**Problem details:**
In the material below, some lines may hold the word "nothing"; state how many do, giving only the number.

**Data for review:**
-- ==== Sys2Proof/Machine/State.lean ====
section
/-! DEFINITION. The machine's state as plain data: every field 10_state.md gives a unit, the fault record and the
refused mark of 60_exceptions.md, and the model's own input, output and free-draw fields. -/

namespace Sys2Proof.Machine

/-! ## Outcomes, results and events -/

/-- The fault catalogue (60_exceptions.md R323). -/
inductive FaultReason where
  /-- `PK.GROUP` on a UTILITY packet (R132). -/
  | grouplessUtility
  /-- `PK.MAKE` with a word count outside 1..4 (R137). -/
  | badWordCount
  /-- A composite field that would reach past byte 15 (R142). -/
  | fieldRange
  /-- A fragmenter given an id that is not canonical (R255, R257). -/
  | noncanonicalId
deriving DecidableEq, Repr

/-- The refusal catalogue (R325). -/
inductive RefuseReason where
  | reservedCmd | wrongUnit | noSuchFamily | bufOverflow | modeChangeInSysex | timeOverflow
deriving DecidableEq, Repr

/-- One output item of a step (30_encoding.md R93). A payload carries a truncation mark only when
`FC8_TRUNC_FLAG` is set. -/
inductive Event where
  | packet (p : Packet)
  | payload (mid : BitVec 24) (data : Bytes) (trunc : Option Bool)
deriving DecidableEq, Repr

/-- The result of a command, with the width of R96. -/
inductive Result where
  | bit (v : Bool)
  | bits3 (v : BitVec 3)
  | bits4 (v : BitVec 4)
  | bits7 (v : BitVec 7)
  | bits8 (v : BitVec 8)
  | bits14 (v : BitVec 14)
  | bits16 (v : BitVec 16)
  | bits28 (v : BitVec 28)
  | bits32 (v : BitVec 32)
  | nat (v : Nat)
  | time (t : Nat)
  | packet (p : Packet)
  | packets (l : List Packet)
deriving DecidableEq, Repr

/-- The outcome of a step (R320). -/
inductive Report where
  | ok
  | fault (r : FaultReason)
  | refused (r : RefuseReason)
deriving DecidableEq, Repr

/-- What one command returns to the host: its outcome, its result if it has one, and its events in
delivery order (00_scope.md R4, R320). -/
structure Response where
  report : Report
  result : Option Result
  events : List Event
deriving DecidableEq, Repr

/-! ## Unit state (10_state.md) -/

/-- The manufacturer id under decode and the payload bytes: the `(mc, mid, buf)` that
43_fragment_collectors.md R240 acts on, held by BP, FC7 and FC8 alike. -/
structure Accum where
  mc : Nat
  mid : BitVec 24
  buf : Bytes
deriving DecidableEq, Repr

/-- BP's delivery of system-exclusive data, `cfg_mode` (R38). -/
inductive SysexMode where
  | packets | payload
deriving DecidableEq, Repr

/-- One byte-stream parser (R36). -/
structure Bp where
  cfgGroup : BitVec 4
  cfgEmit : Bool
  cfgMode : SysexMode
  st : Option Byte
  need : Nat
  cur : Nat
  d0 : Byte
  d1 : Byte
  rs : Option Byte
  sx : Bool
  fb : Bytes
  ffirst : Bool
  acc : Accum
deriving DecidableEq, Repr

/-- The phase of a collector (R44). -/
inductive Phase where
  | idle | cont
deriving DecidableEq, Repr

/-- One seven-bit collector (R44). -/
structure Fc7 where
  ph : Phase
  acc : Accum
deriving DecidableEq, Repr

/-- One eight-bit collector (R45, R46). -/
structure Fc8 where
  ph : Phase
  acc : Accum
  act : BitVec 8
  tr : Bool
  max : Option Nat
deriving DecidableEq, Repr

/-- One jitter clock follower (R47). -/
structure Jr where
  init : Bool
  lts : BitVec 16
  ref : Nat
  wm : Nat
  jit : Nat
  sec : Nat
deriving DecidableEq, Repr

/-! ## The machine -/

/-- The whole machine. An instance bank lists, by instance number, the instances that are not in their
power-on state (R34, R335, R340; log 3). -/
structure State where
  /-- The parameters of R11; no step writes them. -/
  params : Params
  /-- The commands the host has issued and the block has not taken, the next one first (log 1). -/
  inbox : List Frame
  /-- The instance the command in progress is addressed to (R93; log 3). -/
  target : Target
  /-- The byte-stream parsers. -/
  bp : List (Nat × Bp)
  /-- The seven-bit collectors. -/
  fc7 : List (Nat × Fc7)
  /-- The eight-bit collectors. -/
  fc8 : List (Nat × Fc8)
  /-- The clock followers. -/
  jr : List (Nat × Jr)
  /-- The fault record of the whole model (R322). -/
  faultRec : Option FaultReason
  /-- The refused mark of the whole model (R324). -/
  refusedMark : Bool
  /-- What the commands taken so far have returned, the oldest first (log 2). -/
  responses : List Response
  /-- How many free draws `JR.SCHED` has made (R293; log 11). -/
  draws : Nat
deriving DecidableEq, Repr

/-- The reasons a step stops. -/
inductive Fault where
  /-- Raised by `step` on a state whose fault record is set: a faulted model takes no further step (R322).
  Safe: the machine of the spec does nothing either. -/
  | quiescent (reason : FaultReason)
deriving DecidableEq, Repr

/-- The reasons a step gives a transaction no meaning. -/
inductive Refusal where
  /-- Raised by `exec`'s arms for an instruction without a meaning; no arm does. Safe. -/
  | notModelled (mnemonic : String)
  /-- Raised by `step` when the next transaction is no command of the spec: operand fields other than the ones
  30_encoding.md R96 gives the code, or a number outside its width (log 7). Safe: R96 says that such a transaction
  cannot be expressed. -/
  | malformedFrame (why : DecodeError)
deriving DecidableEq, Repr

/-- Power-on (70_reset_and_hazards.md R340): every instance in its power-on state, the fault record and
the refused mark clear, nothing issued and nothing returned. -/
def State.reset : State where
  params := Params.default
  inbox := []
  target := ⟨.pk, 0⟩
  bp := []
  fc7 := []
  fc8 := []
  jr := []
  faultRec := none
  refusedMark := false
  responses := []
  draws := 0

end Sys2Proof.Machine
end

**Exercise solution:**
2